-- ==== Sys2Proof/Machine/Ops.lean ====
section
/-! DEFINITION. The named operations over memory, `TMP` and the status register that every command shares: `MemRead`
and `MemWrite` (R11, R56), the store loop (R61), error entry (R231), leaving the halted state (R203, R234), and completion (R207). -/

namespace Sys2Proof.Machine

/-! ### Memory -/

/-- What an address that no pair lists reads as: 0. The spec gives memory no content at power-on (R35). Assumption 5. -/
def Memory.unlisted : Byte := 0

/-- The byte at address `a`: the last value written (R57). -/
def Memory.read : Memory → Nat → Byte
  | [], _ => Memory.unlisted
  | (k, v) :: m, a => if k = a then v else Memory.read m a

/-- The memory with no pair for `a`. -/
def Memory.erase (m : Memory) (a : Nat) : Memory := m.filter fun p => decide (p.1 ≠ a)

/-- The pair `(a, v)` put before the first larger address. -/
def Memory.insert : Memory → Nat → Byte → Memory
  | [], a, v => [(a, v)]
  | (k, w) :: m, a, v => if a < k then (a, v) :: (k, w) :: m else (k, w) :: Memory.insert m a v

/-- `v` stored at `a`; storing what an unlisted address reads as leaves `a` unlisted. -/
def Memory.write (m : Memory) (a : Nat) (v : Byte) : Memory :=
  if v = Memory.unlisted then Memory.erase m a else Memory.insert (Memory.erase m a) a v

/-- The bytes of `cells` stored in order. -/
def Memory.writeAll (m : Memory) (cells : List Host.Cell) : Memory :=
  cells.foldl (fun m p => Memory.write m p.1 p.2) m

/-- The canonical form: addresses strictly rising, and no entry equal to what an unlisted address reads as. -/
def Memory.wf : Memory → Bool
  | [] => true
  | [p] => decide (p.2 ≠ Memory.unlisted)
  | p :: q :: m => decide (p.2 ≠ Memory.unlisted) && decide (p.1 < q.1) && Memory.wf (q :: m)

/-- The byte address of row `y`, column `x` of a plane with base `A` and stride `S`, in unbounded integers (R60). -/
def addr (A S : Nat) (y x : Int) : Int := (A : Int) + y * (S : Int) + x

/-- `MemRead(a, 1)` (R11). The checks keep `a` within 0 to 2^32 - 1 before any access (R227). -/
def memRead (m : Memory) (a : Int) : Sample := Memory.read m a.toNat

/-- `Valid(a)` (R6, R53): a byte of plain memory of the platform, inside the 32-bit address space (R50). -/
def State.valid (s : State) (a : Int) : Bool :=
  decide (0 ≤ a) && decide (a < (Config.addressSpace : Int)) &&
    s.regions.any fun r => decide ((r.base : Int) ≤ a) && decide (a < (r.base : Int) + (r.size : Int))

/-! ### The store loop -/

/-- A destination block: `W`, `H`, `DST_ADDR`, `DST_STRIDE` (R61). -/
structure Block where
  w : Nat
  h : Nat
  dst : Nat
  stride : Nat
deriving DecidableEq, Repr

/-- The pairs the store loop writes: `P[y][x]` at `DST_ADDR + y*DST_STRIDE + x` (R61), rows in order. -/
def Block.cells (b : Block) (P : Nat → Nat → Sample) : List Host.Cell :=
  (List.range b.h).flatMap fun (y : Nat) => (List.range b.w).map fun (x : Nat) =>
    ((addr b.dst b.stride (y : Int) (x : Int)).toNat, P y x)

/-- `MemWrite` of a whole block (R61, R66: all reads come before all writes; assumption 20). -/
def storeBlock (b : Block) (P : Nat → Nat → Sample) (s : State) : State :=
  { s with mem := Memory.writeAll s.mem (b.cells P) }

/-! ### The intermediate buffer -/

/-- The content of cell (row, column) of `TMP`: what the running command wrote there, else unspecified (R33). -/
def Tmp.read (t : Tmp) (row col : Nat) : Sample :=
  match t.rows[row]? with
  | some cells =>
    match cells[col]? with
    | some v => v
    | none => Config.freeTmp t.gen row col
  | none => Config.freeTmp t.gen row col

/-- The horizontal pass writes `TMP` (R137). -/
def fillTmp (rows : List (List Sample)) (s : State) : State :=
  { s with tmp := { s.tmp with rows := rows } }

/-- After the command the content of `TMP` is unspecified (R33): the next free value. -/
def releaseTmp (s : State) : State :=
  { s with tmp := ⟨s.freeCount, []⟩, freeCount := s.freeCount + 1 }

/-! ### The status register -/

/-- Error entry (R231): "exactly this: `ERR <- 1`, `ERRCODE <- e`, `DONE <- 1`, `BUSY <- 0`"; the never-cleared
record of R233 takes the code. -/
def errorEntry (e : ErrorKind) (s : State) : State :=
  { s with err := true, errCode := e.code, done := true, busy := false, errRecord := s.errRecord ++ [e.code] }

/-- `do_CLR()` (R203), the return from the halted state (R234): ignored while `BUSY` = 1. -/
def doClr (s : State) : State :=
  if s.busy then s else { s with done := false, err := false, errCode := 0 }

/-- Completion (R207): `BUSY <- 0`, `DONE <- 1`. -/
def complete (s : State) : State := { s with busy := false, done := true }

end Sys2Proof.Machine
end

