theorem witness_ConstantInputIsKept : full8.taps.sum = 128 := by decide

/-- A two-pass command, a one-axis command and the largest width. -/
theorem witness_InterPutStoresPredictor :
    (ChecksPass (.interPut twoPassExample) ∧ ContractKept (.interPut twoPassExample) (withMem [])) ∧
    (ChecksPass (.interPut putExample) ∧ ContractKept (.interPut putExample) (withMem putMem) ∧ classY putExample = .copy) ∧
    (ChecksPass (.interPut ⟨64, 1, 0x2000, 64, 0x1000, 64, 16, 16, full8, Kernel.identity⟩) ∧
      ContractKept (.interPut ⟨64, 1, 0x2000, 64, 0x1000, 64, 16, 16, full8, Kernel.identity⟩) (withMem [])) :=
  ⟨passes_of _ _ (by decide) (by decide) (by decide),
   ⟨(passes_of _ (withMem putMem) (by decide) (by decide) (by decide)).1,
    (passes_of _ _ (by decide) (by decide) (by decide)).2, by decide⟩,
   passes_of _ _ (by decide) (by decide) (by decide)⟩

theorem witness_InterAvgBlendsPredictor :
    (ChecksPass (.interAvg avgExample) ∧ ContractKept (.interAvg avgExample) (withMem avgMem) ∧ classX avgExample = .copy) ∧
    (ChecksPass (.interAvg twoPassExample) ∧ ContractKept (.interAvg twoPassExample) (withMem [])) :=
  ⟨⟨(passes_of _ (withMem avgMem) (by decide) (by decide) (by decide)).1,
    (passes_of _ _ (by decide) (by decide) (by decide)).2, by decide⟩,
   passes_of _ _ (by decide) (by decide) (by decide)⟩

theorem witness_CopyDegeneracyCopiesBlock :
    avgExample.fx = ⟨0, 0, 0, 128, 0, 0, 0, 0⟩ ∧ avgExample.fy = ⟨0, 0, 0, 128, 0, 0, 0, 0⟩ ∧
    ChecksPass (.interPut avgExample) ∧ ContractKept (.interPut avgExample) (withMem avgMem) :=
  ⟨by decide, by decide, passes_of _ _ (by decide) (by decide) (by decide)⟩

theorem witness_IntraVReplicatesAboveRow :
    (ChecksPass (.intraV edgeExample) ∧ ContractKept (.intraV edgeExample) (withMem edgeMem)) ∧
    (SizeOk (intraBlock { edgeExample with hasAbove := false }) ∧ edgeExample.w ≤ edgeExample.dstStride) :=
  ⟨passes_of _ _ (by decide) (by decide) (by decide), (badSize_false_iff _).mp (by decide), by decide⟩

theorem witness_IntraHReplicatesLeftColumn :
    (ChecksPass (.intraH edgeExample) ∧ ContractKept (.intraH edgeExample) (withMem edgeMem)) ∧
    (SizeOk (intraBlock { edgeExample with hasLeft := false }) ∧ edgeExample.w ≤ edgeExample.dstStride) :=
  ⟨passes_of _ _ (by decide) (by decide) (by decide), (badSize_false_iff _).mp (by decide), by decide⟩

/-- All four flag combinations. -/
theorem witness_IntraDcFillsWithMean : ∀ a l : Bool,
    ChecksPass (.intraDc { dcExample with hasAbove := a, hasLeft := l }) ∧
    ContractKept (.intraDc { dcExample with hasAbove := a, hasLeft := l }) (withMem dcMem) := by
  intro a l
  apply passes_of <;> revert a l <;> decide

theorem witness_IntraTmAddsGradient :
    (ChecksPass (.intraTm tmExample) ∧ ContractKept (.intraTm tmExample) (withMem tmMem)) ∧
    (SizeOk (intraBlock tmExample) ∧ tmExample.w ≤ tmExample.dstStride) :=
  ⟨passes_of _ _ (by decide) (by decide) (by decide), (badSize_false_iff _).mp (by decide), by decide⟩

/-- Above and left all 9. -/
def flatMem : Memory := [(0x100, 9), (0x101, 9), (0x102, 9), (0x103, 9), (0x200, 9), (0x201, 9), (0x202, 9), (0x203, 9)]

theorem witness_IntraLaws :
    (ChecksPass (.intraDc { dcExample with hasLeft := false }) ∧
      ContractKept (.intraDc { dcExample with hasLeft := false }) (withMem flatMem) ∧
      ∀ x, x < dcExample.w → Memory.read flatMem (dcExample.aboveAddr + x) = 9) ∧
    (ChecksPass (.intraDc { dcExample with hasAbove := false, hasLeft := false }) ∧
      ContractKept (.intraDc { dcExample with hasAbove := false, hasLeft := false }) (withMem flatMem)) ∧
    (ChecksPass (.intraTm { tmExample with corner := 9 }) ∧ ContractKept (.intraTm { tmExample with corner := 9 }) (withMem flatMem) ∧
      (∀ y, y < tmExample.h → (Memory.read flatMem (tmExample.leftAddr + y)).toNat = 9) ∧
      (∀ x, x < tmExample.w → (Memory.read flatMem (tmExample.aboveAddr + x)).toNat = 9)) :=
  ⟨⟨(passes_of _ (withMem flatMem) (by decide) (by decide) (by decide)).1, (passes_of _ _ (by decide) (by decide) (by decide)).2, by decide⟩,
   passes_of _ _ (by decide) (by decide) (by decide),
   (passes_of _ (withMem flatMem) (by decide) (by decide) (by decide)).1, (passes_of _ _ (by decide) (by decide) (by decide)).2,
   by decide, by decide⟩

theorem witness_TmpIsWrittenByTwoPassOnly :
    (ChecksPass (.interPut putExample) ∧ ContractKept (.interPut putExample) (withMem putMem) ∧ classY putExample = .copy) ∧
    (ChecksPass (.interAvg twoPassExample) ∧ ContractKept (.interAvg twoPassExample) (withMem []) ∧
      classX twoPassExample ≠ .copy ∧ classY twoPassExample ≠ .copy) :=
  ⟨⟨(passes_of _ (withMem putMem) (by decide) (by decide) (by decide)).1,
    (passes_of _ _ (by decide) (by decide) (by decide)).2, by decide⟩,
   ⟨(passes_of _ (withMem []) (by decide) (by decide) (by decide)).1,
    (passes_of _ _ (by decide) (by decide) (by decide)).2, by decide, by decide⟩⟩

theorem witness_UnusedIntraFieldsIgnored :
    ({ dcExample with hasAbove := false } : IntraCmd).hasAbove = false ∧ ({ dcExample with hasLeft := false } : IntraCmd).hasLeft = false := by
  decide

/-- Two memories that differ at 0x104 only, one past the above row. -/
theorem witness_ResultDependsOnReadSetOnly :
    ChecksPass (.intraV edgeExample) ∧ (∃ t, exec (.intraV edgeExample) (withMem edgeMem) = .next t) ∧
    (∃ t, exec (.intraV edgeExample) (withMem (Memory.write edgeMem 0x104 5)) = .next t) ∧
    (∀ a : Nat, InReadSet (.intraV edgeExample) (a : Int) → Memory.read edgeMem a = Memory.read (Memory.write edgeMem 0x104 5) a) := by
  refine ⟨(passes_of _ (withMem []) (by decide) (by decide) (by decide)).1, ⟨_, rfl⟩, ⟨_, rfl⟩, ?_⟩
  intro a ha
  rw [read_write_of_ne]
  intro he
  subst he
  exact absurd ((inReadSet_iff _ _).mp ha) (by decide)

==============================

Assignment:
Out of the material above, output word for word the line with "storing what an", the line with "if v = Memory.unlisted", and all lines between them, with nothing else.

Solution for this task:
/-- `v` stored at `a`; storing what an unlisted address reads as leaves `a` unlisted. -/
def Memory.write (m : Memory) (a : Nat) (v : Byte) : Memory :=
  if v = Memory.unlisted then Memory.erase m a else Memory.insert (Memory.erase m a) a v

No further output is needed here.